A close-up picture showing the inside of the SDT robot

4.1 Experimental Setup

Each time we conducted an instance of the H–H experiment, we gathered a new pair of participants and assigned the first one to the role of a knocker while the other to the role of a controller. The knocker was the one that has to knock on the table in order to help the robot visit different points marked on the table. The controller was the one that has to remotely control the robot based on the knocking.

Before a knocker enters the experimental room (A), the instructor told him the purpose of the experiment is to help the robot to land on different checkpoints marked on the table. The knocker did not know that a human controlled the robot when he knocked, while the controller did not know that another person emitted the knocking. This helped us to simulate convenient conditions guaranteeing that any possible emerging communication protocol would emerge if we were in a real HRI. Also, by exploring how gradually a communication protocol emerged we may find out the key ideas that we needed to integrate in order to elaborate a convenient adaptive architecture for our robot. The knocker was located in a first room (A) and can visualize the robot as well as all the checkpoints on the table. In another room (B), the controller remotely controlled the robot while listening to the knocking without seeing the predefined checkpoints. The controller could only visualize an interface showing the robot moving since he was in another room. We isolated each party in a different room in order to make sure that no eye contact or facial expressions could be exchanged between both parties. The instructor told the controller that he needed to listen to the knocking, guess the meaning and then choose the convenient direction based on his own opinion. Finally, after the experiment ended we interviewed both participants (knocker and controller).

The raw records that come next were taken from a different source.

-- ==== Sys2Proof/Machine/Arith.lean ====
section
/-! DEFINITION. The arithmetic layer: exact functions on natural numbers and integers (spec 00_scope.md R10 to R13),
with the hidden registers of each unit's loop under the spec's names (10_state.md R35). `Nat` and `Int` division and
remainder by a positive number are the floor and the non-negative residue of R11. -/

namespace Sys2Proof.Machine

/-- `bitlen(v)` (spec 00_scope.md R12): 0 for 0, else the n with 2^(n-1) ≤ v < 2^n. -/
def bitlen (v : Nat) : Nat := if v = 0 then 0 else v.log2 + 1

/-- `bit(v, i)` (spec 00_scope.md R12). -/
def bit (v i : Nat) : Nat := v / 2 ^ i % 2

/-- The modular product of every unit, exact for even moduli too (spec 40_modmul.md R90, R92, R93). -/
def mulmod (u v n : Nat) : Nat := u * v % n

/-- The hidden registers of the exponentiation engine (spec 10_state.md R35). -/
structure ModexpRegs where
  /-- the running square -/
  sq : Nat
  /-- the running result -/
  acc : Nat
  /-- index of the exponent bit being processed -/
  i : Nat
deriving DecidableEq, Repr

/-- The start of the loop of spec 41_modexp.md R101: a reduced first, the running result 1 mod n (R102). -/
def modexpInit (a n : Nat) : ModexpRegs := { sq := a % n, acc := 1 % n, i := 0 }

/-- One iteration of spec 41_modexp.md R101: multiply when the bit is set, square in every case. -/
def modexpIter (b n : Nat) (h : ModexpRegs) : ModexpRegs :=
  { acc := if bit b h.i = 1 then mulmod h.acc h.sq n else h.acc
    sq := mulmod h.sq h.sq n
    i := h.i + 1 }

/-- `count` iterations of the loop. -/
def modexpLoop (b n : Nat) : Nat → ModexpRegs → ModexpRegs
  | 0, h => h
  | count + 1, h => modexpLoop b n count (modexpIter b n h)

/-- The value the exponentiation engine commits: bitlen(b) iterations (spec 41_modexp.md R101, R103). -/
def modexp (a b n : Nat) : Nat := (modexpLoop b n (bitlen b) (modexpInit a n)).acc

/-- A Bezout result (x, y, g) (spec 42_egcd.md R111). -/
structure Bezout where
  x : Int
  y : Int
  g : Nat
deriving DecidableEq, Repr

/-- The recursion of spec 42_egcd.md R111 on explicit fuel; `egcd` gives it enough. -/
def egcdFuel : Nat → Nat → Nat → Bezout
  | 0, a, _ => { x := 1, y := 0, g := a }
  | fuel + 1, a, b =>
    if b = 0 then { x := 1, y := 0, g := a }
    else
      match egcdFuel fuel b (a % b) with
      | { x, y, g } => { x := y, y := x - y * ((a / b : Nat) : Int), g := g }

/-- `egcd(a, b)` of spec 42_egcd.md R111. The second argument falls with every call, so b calls are enough. -/
def egcd (a b : Nat) : Bezout := egcdFuel b a b

/-- The hidden registers of the extended GCD unit's forward form (spec 10_state.md R35, 42_egcd.md R112). -/
structure EgcdRegs where
  r0 : Nat
  r1 : Nat
  s0 : Int
  s1 : Int
  t0 : Int
  t1 : Int
deriving DecidableEq, Repr

/-- The start of the loop of spec 42_egcd.md R112. -/
def egcdInit (a b : Nat) : EgcdRegs := { r0 := a, r1 := b, s0 := 1, s1 := 0, t0 := 0, t1 := 1 }

/-- One iteration of spec 42_egcd.md R112, for R1 ≠ 0; R0 - q · R1 is R0 mod R1. -/
def egcdIter (h : EgcdRegs) : EgcdRegs :=
  { r0 := h.r1, r1 := h.r0 % h.r1
    s0 := h.s1, s1 := h.s0 - ((h.r0 / h.r1 : Nat) : Int) * h.s1
    t0 := h.t1, t1 := h.t0 - ((h.r0 / h.r1 : Nat) : Int) * h.t1 }

/-- `while R1 != 0`, on fuel. -/
def egcdLoop : Nat → EgcdRegs → EgcdRegs
  | 0, h => h
  | fuel + 1, h => if h.r1 = 0 then h else egcdLoop fuel (egcdIter h)

/-- The forward form the hardware runs (spec 42_egcd.md R112); R111 remains the definition (92_eei_decisions.md D15),
so the commands use `egcd`. -/
def egcdForward (a b : Nat) : Bezout :=
  let h := egcdLoop b (egcdInit a b)
  { x := h.s0, y := h.t0, g := h.r0 }

/-- The hidden register `INV` of the inverse engine: the second coefficient of egcd(N, b) as the non-negative residue
modulo N (spec 43_modinv.md R120, R121; 00_scope.md R11). -/
def inverseOf (z : Bezout) (n : Nat) : Nat := (z.y % (n : Int)).toNat

/-- One turn of the `repeat` of `draw(n)`: the low bitlen(n - 1) bits of the word, accepted when in [1, n - 1]
(spec 44_primetest.md R131). -/
def witnessOf (n r : Nat) : Option Nat :=
  let c := r % 2 ^ bitlen (n - 1)
  if 1 ≤ c ∧ c ≤ n - 1 then some c else none

/-- One trial passes exactly when w^(n-1) mod n = 1, the power by the engine's algorithm
(spec 44_primetest.md R130, R132). -/
def trialPasses (n w : Nat) : Bool := modexp w (n - 1) n == 1

/-- How a run of trials ends with the words at hand. -/
inductive TrialRun where
  /-- the verdict, and the words not consumed -/
  | verdict (prime : Bool) (rest : List Nat)
  /-- every word is consumed, `t` trials have passed, and the next request is not answered -/
  | starved (t : Nat)
deriving DecidableEq, Repr

/-- The trial loop of spec 44_primetest.md R130 from trial `t` on, one word of the source per request, strictly in
order (R131, R133). No word is requested once the verdict is known. -/
def runTrials (n k : Nat) : Nat → List Nat → TrialRun
  | t, [] => if k ≤ t then .verdict true [] else .starved t
  | t, r :: rest =>
    if k ≤ t then .verdict true (r :: rest)
    else
      match witnessOf n r with
      | none => runTrials n k t rest
      | some w => if trialPasses n w then runTrials n k (t + 1) rest else .verdict false rest

end Sys2Proof.Machine
end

Importantly, we asked them to describe their experience with the robot through simple phrases.

Fig. 5
figure 5

The first (left), second (center) and final (right) time segmentations of an extract of the interaction from the first experiment where in the first line we have action executed by the robot: F, R, L and B stands for forward, right, left and back behaviors; in a second line, the corresponding knocking patterns such as 2 or 3 knocks, etc.; and in a third line the time progress in seconds

In the first trial, the pair (knocker-controller) had to cooperate in order to lead the robot to different sub-goals (Fig. 2). In the second trial, we changed the coordinates of the former points and the pair (knocker-controller) had to cooperate to reach the new check points. We chose several different configurations. At each time the goal position and the intermediate check points were changed. This may guarantee that the participants were not accustomed to the configuration. Also, it helped us confirming the pairs (knocker-controller) used their adaptation abilities and the emerging communication patterns rather than memorizing the different transitions that helped to achieve the task in the previous trial. There are two trials, each lasting 20 minutesFootnote 1 and video-recorded. During each new trial, the new controller and the new knocker try to cooperate in order to achieve the task. We did not indicate for the pairs that they must follow a special knocking strategy so that they interact in a natural way with the robot and we can also see whether they aggregated some redundant patterns to form a communication protocol with the robot.

4.2 Subjects

We hired thirty Japanese students (ages: Mean (M) \(=\) 20.2, Standard Deviation (SD) \(=\) 2.0 [years]) from different universities. Sessions 1 and 2 were performed with thirty subjects (eighteen males and twelve females). A written informed consent was obtained from all the subjects.

4.3 Results

After the experiment was finished, we attempted to analyze the interaction scenarios in order to verify whether a communication protocol was established between the knockers’ knocking patterns and the chosen actions. We also attempted to detect the components that led to the possibly emergent communication protocols.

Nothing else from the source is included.